I have been so tired of going back and forth with this idea of growing up. I've beaten my dead horse long enough. I know others are desperate to hear me sing a new song, one in which the chorus is not filled with an occasional melody of doubt and mistrust. Rhetorical questions race through my mind as I talk things over with Him... Are You big enough to really change me? Are You big enough to take me out of this pattern, or is this something that I am going to keep battling for the rest of my life? Why can't I apply the same faith I had on that day I decided to move to China to the daily heart, soul and mind struggles here?.........(sigh). I sometimes feel that the girl you are prying for is not the same as the girl who is speaking to you through her words. Yet, even though I feel this way, and even though I move from the hand of my G-d sometimes, He does not move...
Here is my problem: I do not receive, because I do not believe. "If any of you lacks wisdom, he should ask (Him) who gives generously to all without finding fault, and it will be given to him.

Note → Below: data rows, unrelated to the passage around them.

-- ==== Sys2Proof/Laws/Exec.lean ====
section
/-! SUPPORT. What the bodies that several operations share can answer: SET_PIXEL's byte access, the rectangle that
DRAW_IMAGE and DRAW_TEXT composite, and the scroll starts; and what a run of frames leaves in the results and the
input. -/

namespace Sys2Proof.Machine

/-! ## SET_PIXEL (R113) -/

/-- Coordinates inside the display are the naturals they stand for, and their byte index is inside the buffer. -/
theorem pixelInRange_nat {d : Dims} {x y : I32} (h : pixelInRange d x.toInt y.toInt = true) :
    (x.toNat : Int) = x.toInt ∧ (y.toNat : Int) = y.toInt ∧ x.toNat < width d ∧ y.toNat < height d
      ∧ byteIndex d x.toNat y.toNat < bufferSize d := by
  simp only [pixelInRange, Bool.and_eq_true, decide_eq_true_eq] at h
  have hx : (x.toNat : Int) = x.toInt := by
    have h1 := BitVec.toInt_eq_toNat_cond x; have := x.isLt; split at h1 <;> omega
  have hy : (y.toNat : Int) = y.toInt := by
    have h1 := BitVec.toInt_eq_toNat_cond y; have := y.isLt; split at h1 <;> omega
  have h1 : x.toNat < width d := by omega
  have h2 : y.toNat < height d := by omega
  refine ⟨hx, hy, h1, h2, ?_⟩
  cases d <;> simp only [byteIndex, bufferSize, pages, width, height] at * <;> omega

theorem execSetPixel_inRange {s : State} {on : Bool} {x y : I32}
    (h : pixelInRange s.cfg.dims x.toInt y.toInt = true) :
    execSetPixel on x y s = complete ((s.withBuffer (Memory.write 0 s.dbuf (byteIndex s.cfg.dims x.toNat y.toNat)
      (setBit (s.bufferByte (byteIndex s.cfg.dims x.toNat y.toNat)) (bitIndex y.toNat) on))).withPixelPending true) := by
  simp only [execSetPixel, h, readBuffer, writeBuffer, if_pos (pixelInRange_nat h).2.2.2.2, if_true]

theorem execSetPixel_outOfRange {s : State} {on : Bool} {x y : I32}
    (h : pixelInRange s.cfg.dims x.toInt y.toInt = false) :
    execSetPixel on x y s = raiseError (.pixelRange x.toInt y.toInt) s := by
  simp [execSetPixel, h]

/-- One bit of a byte after it is set or cleared. -/
theorem getLsbD_setBit : ∀ k < 8, ∀ b < 8, ∀ (on : Bool) (v : Byte),
    (setBit v k on).getLsbD b = if b = k then on else v.getLsbD b := by
  decide +kernel

/-! ## A rectangle (R132 to R135) -/

/-- A pixel of the display after compositing. -/
theorem pixel_compositeBody (ov : Overlay) (img : Image) (x0 y0 x1 y1 : Int) (s : State) {x y : Nat}
    (hx : x < width s.cfg.dims) (hy : y < height s.cfg.dims) :
    (compositeBody ov img x0 y0 x1 y1 s).pixel x y =
      if insideRect x0 y0 x1 y1 x y then
        compose ov (s.pixel x y)
          (classify (resampleAt img (x1 - x0).toNat (y1 - y0).toNat ((x : Int) - x0).toNat ((y : Int) - y0).toNat))
      else s.pixel x y := pixel_mapRaster s _ hx hy

/-- All that a rectangle can answer. -/
theorem drawRect_cases (ov : Overlay) (img : Image) (x0 y0 x1 y1 : Int) (s : State) :
    (rectWellFormed x0 y0 x1 y1 = false ∧ drawRect ov img x0 y0 x1 y1 s = raiseError (.rect x0 y0 x1 y1) s)
    ∨ (rectWellFormed x0 y0 x1 y1 = true ∧
      ((ov = .none ∧ drawRect ov img x0 y0 x1 y1 s = complete s)
      ∨ (ov ≠ .none ∧ rectOversized x0 y0 x1 y1 = true ∧ drawRect ov img x0 y0 x1 y1 s = .refused .rectTooLarge)
      ∨ (ov ≠ .none ∧ rectOversized x0 y0 x1 y1 = false
          ∧ drawRect ov img x0 y0 x1 y1 s = complete (compositeBody ov img x0 y0 x1 y1 s)))) := by
  unfold drawRect
  cases rectWellFormed x0 y0 x1 y1
  · exact .inl ⟨rfl, rfl⟩
  · refine .inr ⟨rfl, ?_⟩
    by_cases hn : ov = .none
    · exact .inl ⟨hn, by rw [if_pos rfl, if_pos hn]⟩
    · cases rectOversized x0 y0 x1 y1
      · exact .inr (.inr ⟨hn, rfl, by rw [if_pos rfl, if_neg hn, if_neg Bool.false_ne_true]⟩)
      · exact .inr (.inl ⟨hn, rfl, by rw [if_pos rfl, if_neg hn, if_pos rfl]⟩)

/-! ## What a run of frames leaves beside the trace -/

theorem frameBoundary_results (n : Nat) (s : State) :
    ∃ l, (frameBoundary n s).results = s.results ++ l ∧ ∀ c ∈ l, c.result = .ok := by
  induction n generalizing s with
  | zero => exact ⟨[], by simp [frameBoundary]⟩
  | succ n ih =>
    simp only [frameBoundary]
    split
    · exact ⟨[], by simp⟩
    · split
      · exact ⟨[], by simp⟩
      · rename_i w _
        obtain ⟨l, h, hl⟩ := ih (runIntruder w (s.takeDraws 1))
        refine ⟨⟨w.host, .ok⟩ :: l, by rw [h]; simp [runIntruder], ?_⟩
        intro c hc
        rcases List.mem_cons.1 hc with rfl | hc
        · rfl
        · exact hl c hc

/-- A frame adds results of other hosts' INVERTs at most, and each is `Ok`. -/
theorem emit_results (e : Event) (s : State) :
    ∃ l, (emit e s).results = s.results ++ l ∧ ∀ c ∈ l, c.result = .ok := frameBoundary_results _ s

theorem emit_results_grow (e : Event) (s : State) : s.results <+: (emit e s).results := by
  obtain ⟨l, h, -⟩ := emit_results e s
  exact ⟨l, h.symm⟩

theorem emitAll_results_grow (es : List Event) (s : State) : s.results <+: (emitAll es s).results := by
  induction es generalizing s with
  | nil => exact List.prefix_refl _
  | cons e es ih => exact (emit_results_grow e s).trans (ih (emit e s))

theorem syncBody_results_grow (s : State) : s.results <+: (syncBody s).results :=
  emitAll_results_grow _ (packBuffer s)

/-! ## Scroll starts (R200) -/

@[simp] theorem scrollPrologue_cfg (s : State) : (scrollPrologue s).cfg = s.cfg := by simp [scrollPrologue]
@[simp] theorem scrollPrologue_storedContrast (s : State) :
    (scrollPrologue s).storedContrast = s.storedContrast := by simp [scrollPrologue]
@[simp] theorem scrollPrologue_raster (s : State) : (scrollPrologue s).raster = s.raster := by simp [scrollPrologue]
@[simp] theorem scrollPrologue_ghostScroll (s : State) : (scrollPrologue s).ghostScroll = s.ghostScroll := by
  simp [scrollPrologue]
@[simp] theorem scrollPrologue_ghostBegun (s : State) : (scrollPrologue s).ghostBegun = s.ghostBegun := by
  simp [scrollPrologue]
@[simp] theorem scrollPrologue_pixelPending (s : State) : (scrollPrologue s).pixelPending = false := by
  simp [scrollPrologue]
@[simp] theorem scrollPrologue_encoded (s : State) : (scrollPrologue s).encoded = s.encoded := by
  simp [scrollPrologue]
@[simp] theorem scrollPrologue_host (s : State) : (scrollPrologue s).host = s.host := by simp [scrollPrologue]
@[simp] theorem scrollPrologue_owner (s : State) : (scrollPrologue s).owner = s.owner := by simp [scrollPrologue]

@[simp] theorem startScroll_cfg (es : List Event) (m : ScrollMode) (s : State) :
    (startScroll es m s).cfg = s.cfg := by simp [startScroll]
@[simp] theorem startScroll_storedContrast (es : List Event) (m : ScrollMode) (s : State) :
    (startScroll es m s).storedContrast = s.storedContrast := by simp [startScroll]
@[simp] theorem startScroll_raster (es : List Event) (m : ScrollMode) (s : State) :
    (startScroll es m s).raster = s.raster := by simp [startScroll]
@[simp] theorem startScroll_ghostScroll (es : List Event) (m : ScrollMode) (s : State) :
    (startScroll es m s).ghostScroll = m := rfl
@[simp] theorem startScroll_ghostBegun (es : List Event) (m : ScrollMode) (s : State) :
    (startScroll es m s).ghostBegun = s.ghostBegun := by simp [startScroll]
@[simp] theorem startScroll_pixelPending (es : List Event) (m : ScrollMode) (s : State) :
    (startScroll es m s).pixelPending = false := by simp [startScroll]
@[simp] theorem startScroll_encoded (es : List Event) (m : ScrollMode) (s : State) :
    (startScroll es m s).encoded = s.encoded := by simp [startScroll]
@[simp] theorem startScroll_host (es : List Event) (m : ScrollMode) (s : State) :
    (startScroll es m s).host = s.host := by simp [startScroll]
@[simp] theorem startScroll_owner (es : List Event) (m : ScrollMode) (s : State) :
    (startScroll es m s).owner = s.owner := by simp [startScroll]

theorem scrollPrologue_out_grows (s : State) : s.out <+: (scrollPrologue s).out :=
  (emit_out_grows _ s).trans (syncBody_out_grows _)

theorem startScroll_out_grows (es : List Event) (m : ScrollMode) (s : State) : s.out <+: (startScroll es m s).out :=
  (scrollPrologue_out_grows s).trans (emitAll_out_grows _ (scrollPrologue s))

/-! ## The frames that operations emit are legal (R85) -/

theorem inv_emit {s : State} (h : s.Inv) {e : Event} (he : legalEvent s.cfg e = true) : (emit e s).Inv :=
  inv_emitAll (es := [e]) h (by simpa using he)

theorem legal_pinEvents (c : Cfg) : (pinEvents c).all (legalEvent c) = true := by
  unfold pinEvents; split <;> rfl

theorem legal_initFramesHead (c : Cfg) : (initFramesHead c).all (legalEvent c) = true := by
  obtain ⟨d, v, b, p⟩ := c
  cases d <;> cases v <;> cases b <;> cases p <;> decide

theorem legal_initFramesTail (c : Cfg) : (initFramesTail c).all (legalEvent c) = true := by
  obtain ⟨d, v, b, p⟩ := c
  cases d <;> cases v <;> cases b <;> cases p <;> decide

theorem legal_clampReports (c : Cfg) (q : Rat) : (clampReports q).all (legalEvent c) = true := by
  unfold clampReports; split <;> rfl

theorem zext8_freq_lt (f : Freq) : (zext8 f).toNat < 8 := by revert f; decide

/-- A non-negative operand below 256 is emitted as itself. -/
theorem toNat_low8 {v : I32} (h0 : 0 ≤ v.toInt) (h1 : v.toInt < 256) : (low8 v).toNat = v.toInt.toNat := by
  have h := BitVec.toInt_eq_toNat_cond v
  have := v.isLt
  simp only [low8, BitVec.toNat_setWidth]
  split at h <;> omega

theorem pages_le (d : Dims) : pages d ≤ 8 := by cases d <;> decide

theorem width_le (d : Dims) : width d ≤ 128 := by cases d <;> decide

theorem legal_horizontalSetup {c : Cfg} {sp ep : I32} (hdir : HDir) (f : Freq)
    (h : pageRangeOk c.dims sp.toInt ep.toInt = true) : (horizontalSetup hdir f sp ep).all (legalEvent c) = true := by
  simp only [pageRangeOk, Bool.and_eq_true, decide_eq_true_eq] at h
  have hP := pages_le c.dims
  have h1 : sp.toInt.toNat ≤ ep.toInt.toNat := by omega
  have h2 : ep.toInt.toNat < pages c.dims := by omega
  cases hdir <;> simp [horizontalSetup, legalEvent, encRightHorizontalScroll, encLeftHorizontalScroll, givenFrame,
    opcode, toNat_low8 (v := sp) (by omega) (by omega), toNat_low8 (v := ep) (by omega) (by omega), zext8_freq_lt f,
    h1, h2]

theorem legal_diagonalSetup {c : Cfg} {voff : Byte} (hdir : HDir) (f : Freq) (sp ep fixed rows : Byte)
    (h : voff.toNat < width c.dims) : (diagonalSetup hdir f sp ep voff fixed rows).all (legalEvent c) = true := by
  cases hdir <;> simp [diagonalSetup, legalEvent, encSetVerticalScrollArea, encVerticalAndRightHorizontalScroll,
    encVerticalAndLeftHorizontalScroll, givenFrame, opcode, zext8_freq_lt f, h]

theorem legal_verticalSetup (c : Cfg) (vdir : VDir) (f : Freq) :
    (verticalSetup c.dims vdir f).all (legalEvent c) = true := by
  have h : ∀ (d : Dims) (v : VDir), (low8Nat (verticalOffset d v)).toNat < width d := by
    intro d v; cases d <;> cases v <;> decide
  exact legal_diagonalSetup .left f _ _ _ _ (h c.dims vdir)

/-- The operands a rule gives leave a frame as long as its opcode says (R79). -/
theorem wellSizedFrame_of_givenFrame {c : Cfg} {bs : List Byte} (h : givenFrame c bs = true) :
    wellSizedFrame bs = true := by
  unfold givenFrame at h
  split at h <;>
    simp only [Bool.and_eq_true, Bool.or_eq_true, decide_eq_true_eq, List.mem_cons, List.not_mem_nil, or_false,
      Prod.mk.injEq, Bool.false_eq_true] at h
  · rcases h with h | h | h | h | h | h | h | h | h | h <;> subst h <;> rfl
  · rcases h with h | h | h | h | h | h | h | h | h
    · subst h; rfl
    all_goals (obtain ⟨rfl, -⟩ := h; rfl)
  · rcases h with h | h | h
    · subst h; rfl
    all_goals (obtain ⟨rfl, -⟩ := h; rfl)
  · rcases h.1.1.1 with h | h <;> subst h <;> rfl
  · rcases h.1.1.1.1.1.1 with h | h <;> subst h <;> rfl

/-! ## Hazards (R280) -/

/-- pixelLost is named exactly for a SyncBody while a SET_PIXEL write waits. -/
theorem pixelLost_mem_hazards (i : Instr) (s : State) :
    Hazard.pixelLost ∈ hazards i s ↔ runsSync i s = true ∧ s.pixelPending = true := by
  unfold hazards
  cases runsSync i s <;> cases s.pixelPending <;> (repeat' split) <;> simp_all

/-! ## Runs of events in quiet states -/

/-- `s` after events with nothing between them. -/
def State.emitted (s : State) (es : List Event) : State :=
  (s.addEvents (traceFrom s.draws es)).takeDraws (drawsIn es)

theorem emitted_append (s : State) (es es' : List Event) : (s.emitted es).emitted es' = s.emitted (es ++ es') := by
  simp [State.emitted, State.addEvents, State.takeDraws, traceFrom_append, drawsIn_append, Nat.add_assoc]

theorem quiet_emitted {s : State} (h : s.Quiet) (es : List Event) : (s.emitted es).Quiet := quiet_congr rfl rfl h

theorem complete_emitted (s : State) (es : List Event) : complete (s.emitted es) = .next (s.emittedOk es) := rfl

theorem emitAll_eq_emitted {s : State} (h : s.Quiet) (es : List Event) : emitAll es s = s.emitted es :=
  emitAll_quiet es h

theorem emit_eq_emitted {s : State} (h : s.Quiet) (e : Event) : emit e s = s.emitted [e] := emitAll_quiet [e] h

/-- SyncBody after events, in a quiet state: the buffer is packed and the three frames follow. -/
theorem syncBody_emitted {s : State} (h : s.Quiet) (es : List Event) :
    syncBody (s.emitted es) = (packBuffer s).emitted (es ++ syncFrames (packBuffer s)) := by
  have hp : packBuffer (s.emitted es) = (packBuffer s).emitted es := rfl
  have hf : syncFrames ((packBuffer s).emitted es) = syncFrames (packBuffer s) := rfl
  have hq : ((packBuffer s).emitted es).Quiet := quiet_congr rfl rfl h
  rw [syncBody, hp, hf, emitAll_eq_emitted hq, emitted_append]

theorem scrollPrologue_quiet {s : State} (h : s.Quiet) :
    scrollPrologue s = (packBuffer s).emitted (.cmd encScrollDeactivate :: syncFrames (packBuffer s)) := by
  rw [scrollPrologue, emit_eq_emitted h, syncBody_emitted h]; rfl

theorem startScroll_quiet {s : State} (h : s.Quiet) (es : List Event) (m : ScrollMode) :
    startScroll es m s = ((packBuffer s).withScroll m).emitted
      ((.cmd encScrollDeactivate :: syncFrames (packBuffer s)) ++ (es ++ [.cmd encScrollActivate])) := by
  have hq : ((packBuffer s).emitted (.cmd encScrollDeactivate :: syncFrames (packBuffer s))).Quiet :=
    quiet_congr rfl rfl h
  rw [startScroll, scrollPrologue_quiet h, emitAll_eq_emitted hq, emitted_append]; rfl

end Sys2Proof.Machine
end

But when he asks, he must believe and not doubt, because he who doubts is like the wave of the sea, blown and tossed about by the wind. That man should not think he will receive anything from the Lrd; he is a double-minded man, unstable in all he does." James 1:5-8
It's getting harder as I move closer to my vision.
I must live by revelation and not reaction.
The rest of I Corinthians 13 says, "Now we see but a poor reflection as in a mirror; then we shall see face to face. Now I know in part; then I shall know fully, even as I am fully known."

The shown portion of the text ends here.